TEN REASONS WHY BEING A DEATH METAL FAN CAN SUCK

by Jason Sorens

10. As you walk down the street softly growling along to the tune of "Corporeal Jigsore Quandary" dancing in your head, the people in front of you turn around and give you odd looks.

9. Your parents accuse you of giving your little sisters nightmares.

8. You occasionally break out into a cold sweat when the image of the cover art on Hypocrisy's latest album leaps into your mind unbidden.

7. You can get arrested for wearing your favorite t-shirts.

6. Two words: brain aneurysm.

5. Intimate knowledge of complex medical jargon does little good when you're studying for law-school midterms.

4. You frighten your girlfriends.

3. Your throat is always hoarse.

2. Your milque-faced roommates think you are Satan incarnate.

1. Your favorite bands are always selling out.

TEN RELATED REASONS WHY BEING A DEATH METAL FAN CAN SUCK

by Neil St.Lareunt

10. When somebody coughs or mumbles on the street you immediately assume they are singing their favorite death metal song and thus walk up to them and ask them what song it is, and then get strange looks.

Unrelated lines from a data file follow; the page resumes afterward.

/-- FLIT_RECEIVE (R195, R205): a flit lands. `badLane` names the lane of an uncorrectable codeword it lies in. A TIME flit is
answered or taken (09 R222), an arrival may be captured (09 R232), a LINK flit ends the silence (R210); the contents of LINK,
LAND_ACK, COLL and MGMT flits, whose bodies the spec does not lay out in bytes, come by the commands of those names. -/
def execFlitReceive (link : Nat) (badLane : Option Nat) (flit : List (BitVec 8)) (s : State) :
    Host.Outcome State Fault Refusal :=
  if s.linkState link < 2 ∨ s.linkState link = 5 then .next s
  else
    let h := field flit 0 8
    let numbered := decide (bits h 14 12 ≠ 4) && decide (bits h 14 12 ≠ 5)
    let s := match badLane with | some k => s.countUcw link k | none => s
    if badLane.isSome || decide (flit.length ≠ 128) || decide (leNat ((flit.drop 120).take 4) ≠ (crc32 (flit.take 120)).toNat) then
      .next (if numbered then s.sendRetry link else s)
    else if numbered && decide (bits h 27 16 ≠ (s.link link).rxSeq) then
      .next (if (s.link link).retryOut then s else s.sendRetry link)
    else
      let s := (s.count R.LNK_BYTES_RX_LO (lnk48 link) 128).pmcDie (link / 48) 0x4B (some (link % 48))
      let s := if numbered then s.modLink link fun k => { k with
          rxSeq := (k.rxSeq + 1) % 4096, retryOut := false, sinceLink := k.sinceLink + 1 } else s
      let cls := bits h 14 12
      let s := s.noteCapture 8 link cls (dieOfLink link)
      let s := if cls = 4 then s.modLink link fun k => { k with lastLinkRx := s.raw } else s
      let s := if cls = 5 ∧ classFits cls (bits h 63 62) = true then s.timeFlit link flit else s.receiveChecked link flit
      .next (if 64 ≤ (s.link link).sinceLink then s.sendLink link else s)

/-! ### Delivery (R207; R44) -/

/-- Cut a run at granule boundaries. -/
def granules (a : Nat) (d : List (Byte × Bool)) : Nat → List (Nat × List (Byte × Bool))
  | 0 => []
  | fuel + 1 =>
    if d = [] then [] else (a, d.take (32 - a % 32)) :: granules (a + (32 - a % 32)) (d.drop (32 - a % 32)) fuel

/-- Poisoned 8 B words of a run. -/
def poisonWords (d : List (Byte × Bool)) : Nat :=
  ((iota 0 ((d.length + 7) / 8)).filter fun i => anyPoison ((d.drop (8 * i)).take 8)).length

/-- Does a write extent break the rules of windows for a writer that is no CAS copy (07 R179)? -/
def State.windowBad (s : State) (a n : Nat) : Bool :=
  match s.windowsOf a n with
  | [] => false
  | [w] =>
    let e := atomWidth (s.winOp w)
    isCas (s.winOp w) || decide (a < s.winBase w) || decide (s.winBase w + s.winSize w < a + n)
      || decide (a % e ≠ 0) || decide (n % e ≠ 0)
  | _ => true

/-- A link write lands in HBM of crew n: plain, or by the operation of its window (R207; 07 R177, R183). A poisoned
STATE write is charged to the running launch (11 R266, R269). -/
def State.landHbm (s : State) (n l src core a : Nat) (d : List (Byte × Bool)) : State :=
  let degrade := s.linkFrozen l
  let charge := fun (s : State) (words : Nat) =>
    if words = 0 then s
    else s.poisonFault n { s.fault0 2 1 0x0213 with
      space := 1, die := dieOfLink l, addr := a, loc := l, detail := words, degrade := degrade }
  match s.windowAt a with
  | some w =>
    if s.winOrdered w then
      s.setAord (s.aord ++ (granules a d 5).map fun p =>
          ({ crew := n, core := core, pkg := some src, stroke := s.stk.num, addr := p.1, poisoned := anyPoison p.2,
             data := plain p.2, link := some l } : AReq))
    else
      let (old, s) := s.atomRow (s.winOp w) a d 5
      charge s (s.stateWords a ((old.zip d).map fun p => (p.1.1, p.1.2 || p.2.2)))
  | none => charge (s.hbmStore a d) (s.stateWords a d)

9. Now that you'd probably enjoy them, nothing gives you nightmares anymore.

8. Hypocrisy's chicken shaped CD doesn't make you hungry, yet Cannibal Corpse's lyrics do.

7. You never get good comments about your T-Shirt because most people are too afraid to look at it closely.

6. Many words: Fat guy in mosh pith.

5. As a layer you cite death metal lyrics to defend your murdering, cannibalistic client.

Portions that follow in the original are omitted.